Produce the records below again, word for word, but stop after the line that contains "c).pending = s.pending := rfl".

Records from a data source
▬▬▬

-- ==== Sys2Proof/Laws/State.lean ====
section
/-! SUPPORT. What the named updates of State leave alone, field by field, and what they do to what they change. -/
namespace Sys2Proof.Machine
open Sys2Proof

@[simp] theorem State.setCell_part (s : State) (h : Nat) (c : Cell) : (s.setCell h c).part = s.part := rfl
@[simp] theorem State.setCell_pending (s : State) (h : Nat) (c : Cell) : (s.setCell h c).pending = s.pending := rfl
@[simp] theorem State.setCell_clk (s : State) (h : Nat) (c : Cell) : (s.setCell h c).clk = s.clk := rfl
@[simp] theorem State.setCell_sq (s : State) (h : Nat) (c : Cell) : (s.setCell h c).sq = s.sq := rfl
@[simp] theorem State.setCell_eng (s : State) (h : Nat) (c : Cell) : (s.setCell h c).eng = s.eng := rfl
@[simp] theorem State.setCell_engDown (s : State) (h : Nat) (c : Cell) : (s.setCell h c).engDown = s.engDown := rfl
@[simp] theorem State.setCell_mem (s : State) (h : Nat) (c : Cell) : (s.setCell h c).mem = s.mem := rfl
@[simp] theorem State.setCell_fm (s : State) (h : Nat) (c : Cell) : (s.setCell h c).fm = s.fm := rfl
@[simp] theorem State.setCell_host (s : State) (h : Nat) (c : Cell) : (s.setCell h c).host = s.host := rfl
@[simp] theorem State.setCell_clusters (s : State) (h : Nat) (c : Cell) : (s.setCell h c).clusters = s.clusters := rfl
@[simp] theorem State.setCell_links (s : State) (h : Nat) (c : Cell) : (s.setCell h c).links = s.links := rfl
@[simp] theorem State.setCell_svc (s : State) (h : Nat) (c : Cell) : (s.setCell h c).svc = s.svc := rfl
@[simp] theorem State.setCell_tiles (s : State) (h : Nat) (c : Cell) : (s.setCell h c).tiles = s.tiles := rfl
@[simp] theorem State.setCell_hub (s : State) (h : Nat) (c : Cell) : (s.setCell h c).hub = s.hub := rfl
@[simp] theorem State.setCell_ing (s : State) (h : Nat) (c : Cell) : (s.setCell h c).ing = s.ing := rfl
@[simp] theorem State.setCell_dec (s : State) (h : Nat) (c : Cell) : (s.setCell h c).dec = s.dec := rfl
@[simp] theorem State.setCell_frame (s : State) (h : Nat) (c : Cell) : (s.setCell h c).frame = s.frame := rfl
@[simp] theorem State.setCell_health (s : State) (h : Nat) (c : Cell) : (s.setCell h c).health = s.health := rfl
@[simp] theorem State.setCell_nvm (s : State) (h : Nat) (c : Cell) : (s.setCell h c).nvm = s.nvm := rfl
@[simp] theorem State.setCell_trust (s : State) (h : Nat) (c : Cell) : (s.setCell h c).trust = s.trust := rfl
@[simp] theorem State.setCell_ptp (s : State) (h : Nat) (c : Cell) : (s.setCell h c).ptp = s.ptp := rfl
@[simp] theorem State.setCell_corr (s : State) (h : Nat) (c : Cell) : (s.setCell h c).corr = s.corr := rfl
@[simp] theorem State.setCell_pins (s : State) (h : Nat) (c : Cell) : (s.setCell h c).pins = s.pins := rfl
@[simp] theorem State.setCell_out (s : State) (h : Nat) (c : Cell) : (s.setCell h c).out = s.out := rfl
@[simp] theorem State.setCell_nfree (s : State) (h : Nat) (c : Cell) : (s.setCell h c).nfree = s.nfree := rfl

@[simp] theorem State.wr_part (s : State) (h : Nat) (v : Int) : (s.wr h v).part = s.part := rfl
@[simp] theorem State.wr_pending (s : State) (h : Nat) (v : Int) : (s.wr h v).pending = s.pending := rfl
@[simp] theorem State.wr_clk (s : State) (h : Nat) (v : Int) : (s.wr h v).clk = s.clk := rfl
@[simp] theorem State.wr_sq (s : State) (h : Nat) (v : Int) : (s.wr h v).sq = s.sq := rfl
@[simp] theorem State.wr_eng (s : State) (h : Nat) (v : Int) : (s.wr h v).eng = s.eng := rfl
@[simp] theorem State.wr_engDown (s : State) (h : Nat) (v : Int) : (s.wr h v).engDown = s.engDown := rfl
@[simp] theorem State.wr_mem (s : State) (h : Nat) (v : Int) : (s.wr h v).mem = s.mem := rfl
@[simp] theorem State.wr_fm (s : State) (h : Nat) (v : Int) : (s.wr h v).fm = s.fm := rfl
@[simp] theorem State.wr_host (s : State) (h : Nat) (v : Int) : (s.wr h v).host = s.host := rfl
@[simp] theorem State.wr_clusters (s : State) (h : Nat) (v : Int) : (s.wr h v).clusters = s.clusters := rfl
@[simp] theorem State.wr_links (s : State) (h : Nat) (v : Int) : (s.wr h v).links = s.links := rfl
@[simp] theorem State.wr_svc (s : State) (h : Nat) (v : Int) : (s.wr h v).svc = s.svc := rfl
@[simp] theorem State.wr_tiles (s : State) (h : Nat) (v : Int) : (s.wr h v).tiles = s.tiles := rfl
@[simp] theorem State.wr_hub (s : State) (h : Nat) (v : Int) : (s.wr h v).hub = s.hub := rfl
@[simp] theorem State.wr_ing (s : State) (h : Nat) (v : Int) : (s.wr h v).ing = s.ing := rfl
@[simp] theorem State.wr_dec (s : State) (h : Nat) (v : Int) : (s.wr h v).dec = s.dec := rfl
@[simp] theorem State.wr_frame (s : State) (h : Nat) (v : Int) : (s.wr h v).frame = s.frame := rfl
@[simp] theorem State.wr_health (s : State) (h : Nat) (v : Int) : (s.wr h v).health = s.health := rfl
@[simp] theorem State.wr_nvm (s : State) (h : Nat) (v : Int) : (s.wr h v).nvm = s.nvm := rfl
@[simp] theorem State.wr_trust (s : State) (h : Nat) (v : Int) : (s.wr h v).trust = s.trust := rfl
@[simp] theorem State.wr_ptp (s : State) (h : Nat) (v : Int) : (s.wr h v).ptp = s.ptp := rfl
@[simp] theorem State.wr_corr (s : State) (h : Nat) (v : Int) : (s.wr h v).corr = s.corr := rfl
@[simp] theorem State.wr_pins (s : State) (h : Nat) (v : Int) : (s.wr h v).pins = s.pins := rfl
@[simp] theorem State.wr_out (s : State) (h : Nat) (v : Int) : (s.wr h v).out = s.out := rfl
@[simp] theorem State.wr_nfree (s : State) (h : Nat) (v : Int) : (s.wr h v).nfree = s.nfree := rfl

▬▬▬

EXERCISE ANSWER ▸
-- ==== Sys2Proof/Laws/State.lean ====
section
/-! SUPPORT. What the named updates of State leave alone, field by field, and what they do to what they change. -/
namespace Sys2Proof.Machine
open Sys2Proof

@[simp] theorem State.setCell_part (s : State) (h : Nat) (c : Cell) : (s.setCell h c).part = s.part := rfl
@[simp] theorem State.setCell_pending (s : State) (h : Nat) (c : Cell) : (s.setCell h c).pending = s.pending := rfl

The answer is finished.